Díaz-Canel assumed that the “revolutionaries” have favored or ignored the corruption that occurs before their eyes and left aside their obligation to act, so he asked officialdom as a whole — from the Government to the mass organizations through all local and provincial ranks — to assume a leading role against this situation.

“No one has a political system like ours that can coherently face these demonstrations,” he said, after denouncing the toleration of illegal activity, which doesn’t favor anyone, and claiming that it’s not that no one has less, but that what there is must be distributed “without allowing space for roguery and abuse.”

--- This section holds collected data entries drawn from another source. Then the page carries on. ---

-- ==== Sys2Proof/Tests/Witness1.lean ====
section
/-! SUPPORT. States and operands that meet the hypotheses of the statements about scalar, vector, predicate, float,
cross-lane and map words, prefixes and control. -/

-- One theorem after another: the kernel evaluates each, and many at once need many threads.
set_option Elab.async false

namespace Sys2Proof.Tests

open Sys2Proof Sys2Proof.Machine

/-- The warp of `nop`, which has nothing pending. -/
abbrev xN : Ctx := xOf nop
abbrev xL : Ctx := xOf last

theorem test_nop_at : ctxOf nop = some xN := ctx_of (by decide +kernel)
theorem test_last_at : ctxOf last = some xL ∧ LastWord xL := ⟨ctx_of (by decide +kernel), by unfold LastWord; decide +kernel⟩
theorem test_nop_settled (l : List PendItem) : Settled xN.w l := settled_all (by decide +kernel) l
theorem test_last_settled (l : List PendItem) : Settled xL.w l := settled_all (by decide +kernel) l

/-! ## Scalar words -/

theorem test_hyps_ScalarOperations : ctxOf nop = some xN ∧ Settled xN.w [iS 1, iS 63, iS 3] ∧ Settled xN.w [iS 1, iS 3] :=
  ⟨test_nop_at, test_nop_settled _, test_nop_settled _⟩

/-- A warp whose s1 carries a future tag. -/
def tagged : State := nop (onWarp (fun w => { w with tags := [(1, 0x8000000000000001)] }))

theorem test_hyps_ScalarComparesAndMoves : ctxOf tagged = some (xOf tagged) ∧ Settled (xOf tagged).w [iS 1, iS 3]
    ∧ fget? (xOf tagged).w.tags (1 : BitVec 6).toNat = some 0x8000000000000001 ∧ fget? (xOf tagged).w.tags (2 : BitVec 6).toNat = none :=
  ⟨ctx_of (by decide +kernel), settled_all (by decide +kernel) _, by decide +kernel⟩

/-- A warp whose s1 is pending. -/
def pending1 : State := nop (onWarp (fun w => { w with pend := [⟨.scalar 1, false, none, true, false⟩] }))

theorem test_hyps_ScalarFrameHolds : ∀ s ∈ [nop, pending1], ctxOf s = some (xOf s) ∧ (launchOf s (xOf s).w.launch).term = none
    ∧ scalarDest (.saddImm 3 1 5) = some 3 ∧ exec (.saddImm 3 1 5) s = .next (after (exec (.saddImm 3 1 5) s)) := by
  intro s hs
  simp only [List.mem_cons, List.not_mem_nil, or_false] at hs
  rcases hs with rfl | rfl
  · exact ⟨ctx_of (by decide +kernel), by decide +kernel, rfl, next_of (by decide +kernel)⟩
  · exact ⟨ctx_of (by decide +kernel), by decide +kernel, rfl, next_of (by decide +kernel)⟩

/-! ## Lane-wise words -/

/-- A warp with PFXB's SAT before its word, and one with a guard that selects no lane. -/
def saturating : State := nop (onSpan (fun sp => { sp with pfxb := some ⟨0, true, 15⟩ }))
def guarded : State := nop (onSpan (fun sp => { sp with pfxa := some ⟨2, false, 1, 0, false⟩ }))
def deadWarp : State := nop (onWarp (fun w => { w with dead := 0xFFFFFFFF }))

theorem test_hyps_VectorIntegerPairs :
    (∃ t u, LaneReady nop xN [] [winName xN.w 0, winName xN.w 1] [winName xN.w 2] [] [] t u) ∧ satOf xN = false
    ∧ (∃ t u, LaneReady saturating (xOf saturating) [] [winName (xOf saturating).w 0, winName (xOf saturating).w 1]
      [winName (xOf saturating).w 2] [] [] t u) ∧ satOf (xOf saturating) = true :=
  ⟨lane_ready (by decide +kernel), by decide +kernel, lane_ready (by decide +kernel), by decide +kernel⟩

theorem test_hyps_VectorIntegerOthers :
    (∃ t u, LaneReady nop xN [] [winName xN.w 0] [winName xN.w 2] [] [] t u)
    ∧ (∃ t u, LaneReady nop xN [] [winName xN.w 0, winName xN.w 1, winName xN.w (thirdSource xN 2)] [winName xN.w 2] [] [] t u)
    ∧ (∃ t u, LaneReady nop xN [iS 5] [] [winName xN.w 2] [] [] t u)
    ∧ (∃ t u, LaneReady nop xN [] [] [winName xN.w 2] [] [] t u)
    ∧ (∃ t u, LaneReady nop xN [iS 5] [winName xN.w 1] [winName xN.w 2, winName xN.w (2 + 1)] [] [] t u) :=
  ⟨lane_ready (by decide +kernel), lane_ready (by decide +kernel), lane_ready (by decide +kernel), lane_ready (by decide +kernel),
    lane_ready (by decide +kernel)⟩

theorem test_hyps_VectorCompareAndCarry :
    (∃ t u, LaneReady nop xN [] [winName xN.w 0, winName xN.w 1] [] [] [.pred 15] t u)
    ∧ (∃ t u, LaneReady nop xN [] [winName xN.w 0] [] [] [.pred 0] t u)
    ∧ (∃ t u, LaneReady nop xN [] [winName xN.w 0, winName xN.w 1] [winName xN.w 2] [.pred 15] [.pred 15] t u) :=
  ⟨lane_ready (by decide +kernel), lane_ready (by decide +kernel), lane_ready (by decide +kernel)⟩

theorem test_hyps_PredicateOperations : ctxOf nop = some xN ∧ ctxActive xN ≠ 0 ∧ Settled xN.w [.pred 0, .pred 15, .pred 1]
    ∧ Settled xN.w [iS 3, .pred 1] ∧ ctxOf deadWarp = some (xOf deadWarp) ∧ ctxActive (xOf deadWarp) = 0 :=
  ⟨test_nop_at, by decide +kernel, test_nop_settled _, test_nop_settled _, ctx_of (by decide +kernel), by decide +kernel⟩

The leader added that most people cannot buy with black market prices and that those who can are engaged in the same thing. “We have created a caste in which there is an illegal and corrupt commercial exchange, with an underground and illegal economy. And that’s socialism, that’s what we want? Is that what causes development? No, it’s not,” he maintained.

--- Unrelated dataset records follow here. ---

-- ==== Sys2Proof/Tests/Witness5.lean ====
section
/-! SUPPORT. States and operands that meet the hypotheses of the statements about streams and the census. -/

-- One theorem after another: the kernel evaluates each, and many at once need many threads.
set_option Elab.async false

namespace Sys2Proof.Tests

open Sys2Proof Sys2Proof.Machine

/-! ## Streams -/

/-- Rank 3 is a peer of partition 0 whose launches are accepted; window 0 is tenant 1's first 4096 bytes; tenant 1 has a
launch table entry with a limit of launches in a millisecond and 4 warps. -/
def netted (limit : Byte) (f : Partition → Partition := id) (g : State → State := id) : State := nop (fun s => g { onPart (fun p => f { p with
    regs := (⟨.netTreebase, 0⟩, 0x1000) :: (⟨.netPeerbase, 0⟩, 0x2000) :: (⟨.netRwinbase, 0⟩, 0x3000) :: p.regs }) s with
  mem := ([(4096, 1), (4103, 0x80), (8295, 0xA0), (12294, 1), (12295, 0x80), (12305, 0x10), (69664, 0x80), (69673, 0x10),
    (69680, limit), (69684, 4), (69688, 1)] : List Host.Cell).filter (fun e => e.2 != 0) })

/-- A packet of rank 3. -/
def pk (seq : BitVec 32 := 0) (src : Nat := 3) (kind : Nat := 0) : SctPacket :=
  ⟨1, .data, false, true, false, false, src, 0, seq, 0, 64, 0, kind, 0, 0, 0, List.replicate 16 7⟩

/-- What a DATA packet meets: taken, refused for now, refused for good. -/
def meets (s : State) (k : SctPacket) : Nat := match takeData s 0 k with
  | .done _ => 0
  | .busy _ => 1
  | .refused _ _ => 2

/-- The same while the write-back scanner holds the frame, and while the partition migrates. -/
def scanned : State := netted 4 id (fun s => { s with frames := [(16, { frameReset with state := 3, tenant := 1, tlbref := 1, wp := true })] })
def moving : State := netted 4 (fun p => { p with cmd := some ⟨4, .stream, 0, 0, 3, none, none⟩ })

theorem test_hyps_StreamPackets :
    ({ pk with ver := 2 } : SctPacket).ver ≠ 1 ∧ (pk).ver = 1
    ∧ ¬(16 ≤ ({ pk with payload := [] } : SctPacket).payload.length)
    ∧ fromPeer (netted 4) (partOf (netted 4) 0) (pk 0 5) = false ∧ fromPeer (netted 4) (partOf (netted 4) 0) pk = true
    ∧ (pk).seq = (streamIn (partOf (netted 4) 0) (inKey pk)).expect ∧ migrating (partOf (netted 4) 0) = false
    ∧ meets (netted 4) pk = 0 ∧ meets scanned pk = 1 ∧ fromPeer scanned (partOf scanned 0) pk = true
    ∧ migrating (partOf moving 0) = true ∧ fromPeer moving (partOf moving 0) pk = true ∧ (pk).seq = (streamIn (partOf moving 0) (inKey pk)).expect
    ∧ lenOk pk = true ∧ (pk).type = .data ∧ (pk).payload.length = 16
    ∧ meets (netted 4) (pk 0 3 5) = 2 ∧ (partOf (netted 4) 0).restart = none ∧ peerLok (netted 4) (partOf (netted 4) 0) 3 = true
    ∧ (List.replicate 136 (0 : Byte)).length = 136 ∧ leNat ((List.replicate 136 (0 : Byte)).take 8) < 256
    ∧ (treeRanks (netted 4) (partOf (netted 4) 0) 0).head? = some (ownRank (partOf (netted 4) 0))
    ∧ ((pk 0xFFFFFFFF).seq - (streamIn (partOf (netted 4) 0) (inKey pk)).expect).toNat ≥ 2 ^ 31
    ∧ (pk 1).seq ≠ (streamIn (partOf (netted 4) 0) (inKey pk)).expect ∧ ((pk 1).seq - (streamIn (partOf (netted 4) 0) (inKey pk)).expect).toNat < 2 ^ 31
    ∧ (streamIn (partOf (netted 4) 0) (inKey pk)).refusing = false
    ∧ (streamIn (partOf (netted 4 (fun p => { p with inn := [(24, ⟨0, true, [], false⟩)] })) 0) (inKey pk)).refusing = true := by
  decide +kernel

Díaz-Canel recalled as an example last week’s operation at the bottom of the bridge of 100th and Boyeros in Havana and accused  young people of being responsible for most of these criminal acts. “The Revolution was not made for that and has given every opportunity for young people to study and work,” he said, in the midst of a wave of young adults who leave the country for lack of a future, including many sports stars, artists and even official journalists.

In addition, the president defended the tax system in Cuba, which isn’t  for the rich to be richer, but so that “those who have more give up a share and those who have less are better off,” a principle that, in his opinion, “is not doing well.” The comment, striking in a country that allegedly experienced a revolution to abolish social classes, can also be understood as a self-criticism, if really the distribution of the State’s income — practically unknown, due to the lack of detail about the budgets — is not adequate.

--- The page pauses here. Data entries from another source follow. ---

theorem execGbar_arrives (hl : LastWord x) : execGbar g s = .next (warpDone (arrive s x i) x (fun w =>
    modPath w x.sp.sec (fun q => { q with wait := .phase i (nodeOf s x.c x.w.launch i).completed }))) :=
  runWord_ok h (bind_ok (needLast_ok hl) (bind_ok hg rfl))

theorem execGarv_arrives (hp : Settled x.w [iS d]) : execGarv d g s
    = .next (scalarDone (arrive s x i) x d ((nodeOf s x.c x.w.launch i).completed.setWidth 64)) := by
  unfold execGarv scalarDone warpDone
  exact runWord_ok h (bind_ok (checkPending_ok hp) (bind_ok hg rfl))

theorem execGwait_waits (hl : LastWord x) (hp : Settled x.w [iS d]) : execGwait g d s = .next (warpDone s x (fun w =>
    modPath w x.sp.sec (fun q => { q with wait := .phase i ((sReg x.w d).setWidth 32) }))) :=
  runWord_ok h (bind_ok (needLast_ok hl) (bind_ok (checkPending_ok hp) (bind_ok hg rfl)))

end

section
variable {code : Nat} (hg : groupOf x g = .error (.trap code v))
include hg

theorem execGbar_traps (hl : LastWord x) : execGbar g s = .next (trapped s x code v) :=
  runWord_traps h (bind_ok (needLast_ok hl) (bind_stops hg))

theorem execGarv_traps (hp : Settled x.w [iS d]) : execGarv d g s = .next (trapped s x code v) :=
  runWord_traps h (bind_ok (checkPending_ok hp) (bind_stops hg))

end

end

/-! ## The report of a node (R201, R331) -/

theorem arriveReady_iff {s : State} {c l g : Nat} : arriveReady s c l g = true ↔
    let m := membersOn (launchOf s l) c g
    let n := nodeOf s c l g
    (launchOf s l).status ≠ .ended ∧ m ≠ [] ∧ n.sent = none ∧ (∀ i ∈ m, i ∈ n.arrived ∨ i ∈ (launchOf s l).retired)
      ∧ (∀ a ∈ (clOf s c l).armed, a.id ∈ n.behind → a.retired ≠ none) ∧ storesDone s (partOfCore s c) c = true := by
  simp [arriveReady, and_assoc, setMem_iff]

/-! ## The root (R331) -/

/-- The first message of the inbox stands first of its core's (R335). -/
theorem rootHeads_cons (m : RootMsg) (rest : List RootMsg) : ∃ l, rootHeads (m :: rest) = m :: l := by
  have hkeep (rest : List RootMsg) (l : List RootMsg) : ∃ l', rest.foldl (fun h m =>
      if h.any (fun e => rootSender e == rootSender m) then h else h ++ [m]) (m :: l) = m :: l' := by
    induction rest generalizing l with
    | nil => exact ⟨l, rfl⟩
    | cons e rest ih =>
      rw [List.foldl_cons]
      split
      · exact ih l
      · exact ih (l ++ [e])
  exact hkeep rest []

/-- An ARRIVE at the head of the root's inbox is the one it counts. -/
theorem execBarrierArriveCount_head {s : State} {pn c l g : Nat} {ph : BitVec 32} {rest : List RootMsg}
    (hin : (partOf s pn).rootInbox = .arrive c l g ph :: rest) : execBarrierArriveCount pn s =
    let p := partOf s pn
    let b := rootBarrierOf p l g
    let cs := groupCores (launchOf s l) g
    let t := modPart s pn (fun p => { p with rootInbox := rest })
    if b.completed ≠ ph ∨ (launchOf s l).status = .ended ∨ rootRefuses t pn c ((nodeOf s c l g).sent.getD 0) = true then .next t
    else if cs.all (setMem (setAdd b.reported c)) && !inboxOpen t pn cs then .next (modPart t pn (fun _ => p))
    else if cs.all (setMem (setAdd b.reported c)) then .next (sendDown
      (modPart t pn (fun p => setRootBarrier p l g ⟨b.completed + 1, []⟩)) pn cs (.complete l g (b.completed + 1)))
    else .next (modPart t pn (fun p => setRootBarrier p l g ⟨b.completed, setAdd b.reported c⟩)) := by
  obtain ⟨heads, hheads⟩ := rootHeads_cons (.arrive c l g ph) rest
  have herase : modPart s pn (fun p => { p with rootInbox := p.rootInbox.erase (.arrive c l g ph) })
      = modPart s pn (fun p => { p with rootInbox := rest }) := by
    simp only [modPart, hin, List.erase_cons_head]
  rw [execBarrierArriveCount, hin, hheads, List.find?_cons_of_pos rfl]
  simp only [herase]
  rfl

/-- Settles O31: the words by whether the slot holds a group, the node by what it reports on, the root by the ARRIVE at the head of
its inbox. -/
theorem groupBarriers : Obligations.GroupBarriers := by
  simp only [Obligations.GroupBarriers, exec_gbar, exec_garv, exec_gwait, exec_barrierArriveSend, exec_barrierArriveCount,
    exec_barrierComplete]
  refine ⟨fun s x g d v h hv => ⟨fun hb => ?_, fun hb => ?_⟩, fun s c l g => ⟨fun hr => ?_, fun hr => ?_⟩,
    fun s pn c l g rest hin hrun => ⟨fun href => ?_, fun href hall hopen => ?_, fun href hall => ?_⟩,
    fun s c l g n rest hin href hl => ?_⟩
  · have hg := groupOf_valid hv hb
    obtain ⟨hph, harr, hbeh⟩ := nodeOf_arrive s x (field v 7 0)
    exact ⟨execGbar_arrives h hg, execGarv_arrives h hg, hph, harr, hbeh, execGwait_waits h hg⟩
  · have hg := groupOf_missing hv hb
    exact ⟨execGbar_traps h hg, execGarv_traps h hg⟩
  · rw [execBarrierArriveSend, if_pos (arriveReady_iff.2 hr)]
    rfl
  · rw [execBarrierArriveSend, if_neg (mt arriveReady_iff.1 hr)]
  · rw [execBarrierArriveCount_head hin]
    exact if_pos (.inr (.inr href))
  · rw [execBarrierArriveCount_head hin]
    simp only [href, hall, hopen, hrun, ne_eq, not_true_eq_false, or_self, if_false, Bool.not_true, Bool.and_false, Bool.false_eq_true,
      if_true]
  · rw [execBarrierArriveCount_head hin]
    simp only [href, hall, hrun, ne_eq, not_true_eq_false, or_self, if_false, Bool.false_and, Bool.false_eq_true]
  · have hl' : (fget? (coreOf (modCore s c (fun k => { k with inbox := rest })) c).launches l).isNone = false := by
      rw [coreOf_modCore_same, Option.isNone_eq_false_iff, hl]
    rw [execBarrierComplete, hin]
    simp only [href, hl', Bool.false_eq_true, if_false]

end Sys2Proof.Machine
end

section
/-! PROOF. Stores to global memory (O27). -/

namespace Sys2Proof.Machine

open Sys2Proof

/-! ## Waits of a store (R203, R206) -/

/-- A store that is neither kept back nor a release with stores to wait for goes on (R203, R206). -/
theorem storeWait_ok {s : State} {x : Ctx} {ord : BitVec 1} {scope : Nat} (hk : keptBack s x false = false)
    (hr : ord = 1 → releaseWaits s x scope = false) : parkIf (keptBack s x false || (ord == 1 && releaseWaits s x scope)) = .ok () := by
  rw [hk, Bool.false_or]
  exact release_ok hr

/-! ## STG and STU (R181 to R184) -/

section
variable {s t u : State} {x : Ctx} {scope sz : BitVec 3} {ord : BitVec 1} (hg : groupMissing x.w scope.toNat = false)
include hg

/-- STG whose access can be made: the data of each lane leaves in lane order, poison where its word is poisoned (R181, R182). -/
theorem execStg_queues {d a : BitVec 7} :
    let n := szBytes sz.toNat
    let srcs := winRun x.w a 2 ++ winRun x.w d (szNames sz.toNat)
    let q := accsOf t x srcs
    AccessReady s x srcs [] n false .write false false t u → keptBack t x false = false →
    (ord = 1 → releaseWaits t x scope.toNat = false) →
    execStg d a scope ord sz s = .next (killDone (queueStores t x (q.accs.map (fun e => (e.2,
      if q.dataBad.getLsbD e.1 then List.replicate n none else (storeBytes q.i 2 sz.toNat e.1).map some))))
      x (q.addrBad ||| q.dataBad)) := by
  dsimp only
  intro h hkept hrel
  obtain ⟨t₀, u₀, h₀, h₁⟩ := h.walked
  have hnar : (accsOf t x (winRun x.w a 2 ++ winRun x.w d (szNames sz.toNat))).i.nar ≠ 0 := h₁.lanes
  rw [execStg, runMem_at h₀.at_]
  simp only [stgLanes_ok hg h₀, stgLanes_ok hg h₁, if_neg hnar, checkAccs_ok h.good, storeWait_ok hkept hrel, bind, Except.bind]
  exact finish_done ..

In his allegation, Díaz-Canel also emphasized the difference between a vulnerable person and one who does not want to work; the latter, he insisted, cannot receive from the State without contributing. “Assistance won’t help; you have to provide someone with a job to improve living conditions. These things must be changed now. We have to, little by little, with conviction, explanation, argumentation, adequate government and public  policies, regulate all those elements, because otherwise society is disordered, and we don’t move forward,” he said.

The Council of Ministers also reviewed elements of the agenda such as the export balance, which grew by 108% in September, highlighting honey, mechanized tobacco, rum, lobster and nickel. Globally, Cuba continues to import much more than it exports, $8.431 billion for purchases abroad and just $1.966 billion for sales in 2021. Road safety, the approval of upcoming rules – including the Mediation of Conflicts – and the portfolio of businesses that will be presented at the next Havana International Fair were also discussed.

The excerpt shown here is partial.